Problem statement – Could you set down exactly the lines in the records below between the line holding "and a line outside" and the line holding "(s.engines.filter (fun e", inclusive?

Information supplied –
-- ==== Sys2Proof/Machine/Host.lean ====
section
/-! DEFINITION. The host's and the peers' accesses (18_power_host.md R366 to R369; 13_queues.md R264, R265), links and the
owner's timeout (16_tables.md R333), shootdowns (16 R327, R328), the BAR0 registers (18 Table 18-4) and the debug window
(18 R368). -/

namespace Sys2Proof.Machine

/-! ## Accesses from outside (R367, R369) -/

/-- Posts of bound windows whose last byte an outside write has covered (R264); a refusal is counted. -/
def outsidePosts (s : State) (who : Poster) (pas : List Nat) : State :=
  (windowsHit s pas).foldl (fun s x =>
    let r := post s who x.2.window none
    if r.1 = 0 then r.2 else countRefusal s x.2.window) s

/-- A slice that an access at a virtual address reaches, itself or in its walk, has no power yet: a read waits, as a write does at its
home (08 R172). -/
def outsideWaits (s : State) (p va len : Nat) : Bool :=
  (rangePages va (va + len - 1)).any (fun a => regionOf a == .global && !walkServes s p a) ||
  (upFrom ((va + len - 1) / 128 - va / 128 + 1) (va / 128)).any (fun ln => match devPa s p false (max va (128 * ln)) with
    | .ok pa => paTarget pa == .hbm && !homeServes s pa
    | .error _ => false)

/-- An access at a virtual address in a partition, performed at the homes: the bytes read, or none when it fails. -/
def outsideAccess (s : State) (p va len : Nat) (write : Option (List Byte)) (who : Poster) : Option (List Byte × State) :=
  match write with
  | none => match devRead s p va len with
    | .ok bs => some (bs, clearRead s p va len)
    | .error _ => none
  | some bs => match devPas s p va bs.length with
    | .ok pas => some ([], outsidePosts (outsideWrite s (vaCells s p va pas bs)) who pas)
    | .error _ => none

/-- A failed access adds 1 to APERR. -/
def countAperr (s : State) (p : Nat) : State := s.modPart p (fun x => { x with aperr := (x.aperr + 1) % 2 ^ 64 })

/-- HOST_ACCESS: an access of a host endpoint at an offset of BAR2 slot `part`; a read that fails completes with
Completer Abort, and answers nothing. -/
def execHostAccess (master part off len : Nat) (write : Option (List (BitVec 8))) (s : State) : Host.Outcome State Fault Refusal :=
  .next (
    if !s.powered || !s.hasMaster master || master == 4 || decide (16 ≤ part) || decide (2 ^ 38 ≤ off) then s
    else if (s.part part).master ≠ master then (countAperr s part).modMaster master (fun m => { m with answer := [] })
    else if write.isNone && outsideWaits s part ((s.part part).apbase.toNat + off) len then s
    else match outsideAccess s part ((s.part part).apbase.toNat + off) len write (.master master) with
      | some r => r.2.modMaster master (fun m => { m with answer := r.1 })
      | none => (countAperr s part).modMaster master (fun m => { m with answer := [] }))

/-- PEER_ACCESS: an incoming access of a peer port, in the partition that receives the port. -/
def execPeerAccess (port off len : Nat) (write : Option (List (BitVec 8))) (s : State) : Host.Outcome State Fault Refusal :=
  .next (
    let q := s.peer port
    if !s.powered || !q.up || decide (8 ≤ port) || decide (16 ≤ q.part) || decide (2 ^ 40 ≤ off) then s
    else if write.isNone && outsideWaits s q.part (q.vbase.toNat + off) len then s
    else match outsideAccess s q.part (q.vbase.toNat + off) len write (.peer port) with
      | some r => r.2.modPeer port (fun x => { x with answer := r.1 })
      | none => (countAperr s q.part).modPeer port (fun x => { x with answer := [] }))

/-! ## Links and the owner (16 R333; R369) -/

/-- A master's link goes up or down. -/
def setLink (s : State) (master : Nat) (up : Bool) : State :=
  s.modMaster master (fun m => { m with link := up, downAt := if m.link && !up then s.time else m.downAt })

/-- HOST_LINK_CHANGE: endpoints 1 to 3 are present only when the link is bifurcated (Table 16-10). -/
def execHostLinkChange (master : Nat) (up : Bool) (s : State) : Host.Outcome State Fault Refusal :=
  .next (if s.powered && s.hasMaster master && master != 4 then setLink s master up else s)

/-- BMC_POLL: the board management controller's link is up while it answers. -/
def execBmcPoll (answered : Bool) (s : State) : Host.Outcome State Fault Refusal :=
  .next (if s.powered then setLink s 4 answered else s)

/-- OWNER_TIMEOUT: the owner's link has been down for 100 ms without a break. -/
def execOwnerTimeout (s : State) : Host.Outcome State Fault Refusal :=
  .next (if decide (s.owner ≤ 4) && !(s.master s.owner).link && decide ((s.master s.owner).downAt + 100000000 ≤ s.time) then
      { s with owner := 7 } else s)

/-- PEER_LINK_DOWN: accesses through the port fail; a release at .sys no longer waits for writes not acknowledged. -/
def execPeerLinkDown (port : Nat) (s : State) : Host.Outcome State Fault Refusal :=
  .next (if port < 8 then s.modPeer port (fun p => { p with up := false, sent := [] }) else s)

/-- PEER_LINK_UP. -/
def execPeerLinkUp (port : Nat) (s : State) : Host.Outcome State Fault Refusal :=
  .next (if s.powered && decide (port < 8) then s.modPeer port (fun p => { p with up := true }) else s)

/-! ## Rights of masters (Table 18-4) -/

/-- The owner, or the master granted a partition. -/
def ownerOrMaster (s : State) (master p : Nat) : Bool := s.hasMaster master && (s.owner == master || (s.part p).master == master)

/-! ## Shootdowns (16 R327, R328) -/

/-- SHOOTVA and SHOOTLEN as a range, in bytes. -/
def Part.shootRange (p : Part) : Nat × Nat := (bits p.shootva.toNat 16 41 * 65536, bits p.shootlen.toNat 16 41 * 65536)

/-- The range is empty or beyond 2^57. -/
def Part.shootBad (p : Part) : Bool := p.shootRange.2 == 0 || decide (2 ^ 57 < p.shootRange.1 + p.shootRange.2)

/-- The member cores of a partition. -/
def memberCores (s : State) (p : Nat) : List Nat := maskLanesFrom 256 0 (s.part p).cores

/-- A leaf covers a page of a range. -/
def Tlb.meets (t : Tlb) (lo len : Nat) : Bool :=
  decide (t.vpage * pageSize t.level < lo + len) && decide (lo < t.vpage * pageSize t.level + pageSize t.level)

/-- Step 1: translations of the ASID that cover a page of the range are dropped. -/
def shootTlb (s : State) (p lo len : Nat) : State :=
  ((memberCores s p).map (· / 8)).eraseDups.foldl (fun s m => s.modMotif m (fun k =>
    { k with tlb := k.tlb.filter (fun t => !(t.asid == (s.part p).asid && t.meets lo len)) })) s

/-- Step 2: the L1 data lines are dropped, WRITTEN bytes through the egress buffer. Lines are kept by physical address,
and a line outside the range may be evicted at any time: every line of the core leaves. -/
def shootLines (s : State) (p core : Nat) : State :=
  let lines := ((s.core core).l1w.map (fun (x : Nat × Byte) => x.1 / 128)).eraseDups
  (lines.foldl (fun s ln => lineBack (if egressFull s core then persistPoint s core [] else s) core ln p false) s).modCore core
    (fun k => { k with l1s := [] })

/-- The fetch blocks of a range in which a warp of a core issues, its next fetch not being at the block's boundary. -/
def midBlocks (s : State) (core lo len : Nat) : List Nat :=
  if !coreRuns s core then []
  else (s.core core).st.warps.flatMap (fun w => w.2.lanes.filterMap (fun x =>
    let pc := x.2.word.toNat
    if x.2.state == .ready && decide (lo ≤ pc) && decide (pc < lo + len) && pc % 128 != 0 then some (pc / 128) else none))

/-- Step 3: fetch blocks of the range are dropped, but for those in which a warp still runs on to the boundary; parked fetches walk
again. -/
def shootFetch (s : State) (core lo len : Nat) : State :=
  let mid := midBlocks s core lo len
  let s := s.modCore core (fun k => { k with icache := k.icache.filter (fun (x : Nat × Word) =>
    !(decide (lo ≤ x.1) && decide (x.1 < lo + len)) || mid.contains (x.1 / 128)) })
  (s.core core).st.warps.foldl (fun s x => retryPages s core x.1) s

/-- Engine operations that a shootdown waits for. -/
def shootEngines (s : State) (p : Nat) : List Nat :=
  (s.engines.filter (fun e => e.2.part == p && (e.2.kind.slotted || (match e.2.kind with | .channel _ _ _ _ _ _ => true | _ => false)))).map (·.1)

/-- Channels granted to a partition that walk. -/
def shootWalks (s : State) (p : Nat) : List Nat := (upFrom 16 0).filter (fun c => bitOf (s.part p).chgrant c && (s.channel c).busy)

/-- A shootdown starts: its steps up to the wait for engines. -/
def startShoot (s : State) (p : Nat) : State :=
  let r := (s.part p).shootRange
  let s := s.modPart p (fun x => { x with
    shootBusy := true, shootOps := shootEngines s p, shootChans := shootWalks s p, shootAt := s.time, shootSpan := r })
  (memberCores s p).foldl (fun s c => shootFetch (shootLines s p c) c r.1 r.2) (shootTlb s p r.1 r.2)

/-- A shootdown has completed. -/
def shootEnd (s : State) (p : Nat) (err : Bool) : State :=
  s.modPart p (fun x => { x with
    shootBusy := false, shootDone := (x.shootDone + 1) % 2 ^ 15, shootErr := x.shootErr || err, shootOps := [], shootChans := [] })

/-- Writes of SHOOTVA, SHOOTLEN and SHOOTSTAT (Tables 16-3 to 16-5). -/
def writeShootva (s : State) (p v : Nat) : State := s.modPart p (fun x => { x with shootva := BitVec.ofNat 64 (bits v 16 41 * 65536) })
def writeShootlen (s : State) (p v : Nat) : State := s.modPart p (fun x => { x with shootlen := BitVec.ofNat 64 (bits v 16 41 * 65536) })
def writeShootstat (s : State) (p v : Nat) : State :=
  s.modPart p (fun x => { x with shootErr := x.shootErr && !bitOf v 17, shootLost := x.shootLost && !bitOf v 16 })

/-- A write of SHOOTCMD. -/
def writeShootcmd (s : State) (p v : Nat) : State :=
  if !bitOf v 0 then s
  else if (s.part p).shootBusy then s.modPart p (fun x => { x with shootLost := true })
  else if (s.part p).shootBad then shootEnd s p true
  else startShoot s p

/-- SHOOTDOWN: the owner or the partition's granted master writes SHOOTCMD. -/
def execShootdown (master part : Nat) (value : BitVec 32) (s : State) : Host.Outcome State Fault Refusal :=
  .next (if decide (part < 16) && ownerOrMaster s master part then writeShootcmd s part value.toNat else s)

/-- Step 4 may follow: operations, walks and the egress of step 2 are over. -/
def shootOver (s : State) (p : Nat) : Bool :=
  let x := s.part p
  x.shootOps.all (fun i => (mfind s.engines i).isNone) && x.shootChans.all (fun c => !(s.channel c).busy) &&
  (memberCores s p).all (fun c => (s.core c).egress.all (fun e => decide (x.shootAt < e.since)) && (midBlocks s c x.shootSpan.1 x.shootSpan.2).isEmpty)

Result of this exercise –
and a line outside the range may be evicted at any time: every line of the core leaves. -/
def shootLines (s : State) (p core : Nat) : State :=
  let lines := ((s.core core).l1w.map (fun (x : Nat × Byte) => x.1 / 128)).eraseDups
  (lines.foldl (fun s ln => lineBack (if egressFull s core then persistPoint s core [] else s) core ln p false) s).modCore core
    (fun k => { k with l1s := [] })

/-- The fetch blocks of a range in which a warp of a core issues, its next fetch not being at the block's boundary. -/
def midBlocks (s : State) (core lo len : Nat) : List Nat :=
  if !coreRuns s core then []
  else (s.core core).st.warps.flatMap (fun w => w.2.lanes.filterMap (fun x =>
    let pc := x.2.word.toNat
    if x.2.state == .ready && decide (lo ≤ pc) && decide (pc < lo + len) && pc % 128 != 0 then some (pc / 128) else none))

/-- Step 3: fetch blocks of the range are dropped, but for those in which a warp still runs on to the boundary; parked fetches walk
again. -/
def shootFetch (s : State) (core lo len : Nat) : State :=
  let mid := midBlocks s core lo len
  let s := s.modCore core (fun k => { k with icache := k.icache.filter (fun (x : Nat × Word) =>
    !(decide (lo ≤ x.1) && decide (x.1 < lo + len)) || mid.contains (x.1 / 128)) })
  (s.core core).st.warps.foldl (fun s x => retryPages s core x.1) s

/-- Engine operations that a shootdown waits for. -/
def shootEngines (s : State) (p : Nat) : List Nat :=
  (s.engines.filter (fun e => e.2.part == p && (e.2.kind.slotted || (match e.2.kind with | .channel _ _ _ _ _ _ => true | _ => false)))).map (·.1)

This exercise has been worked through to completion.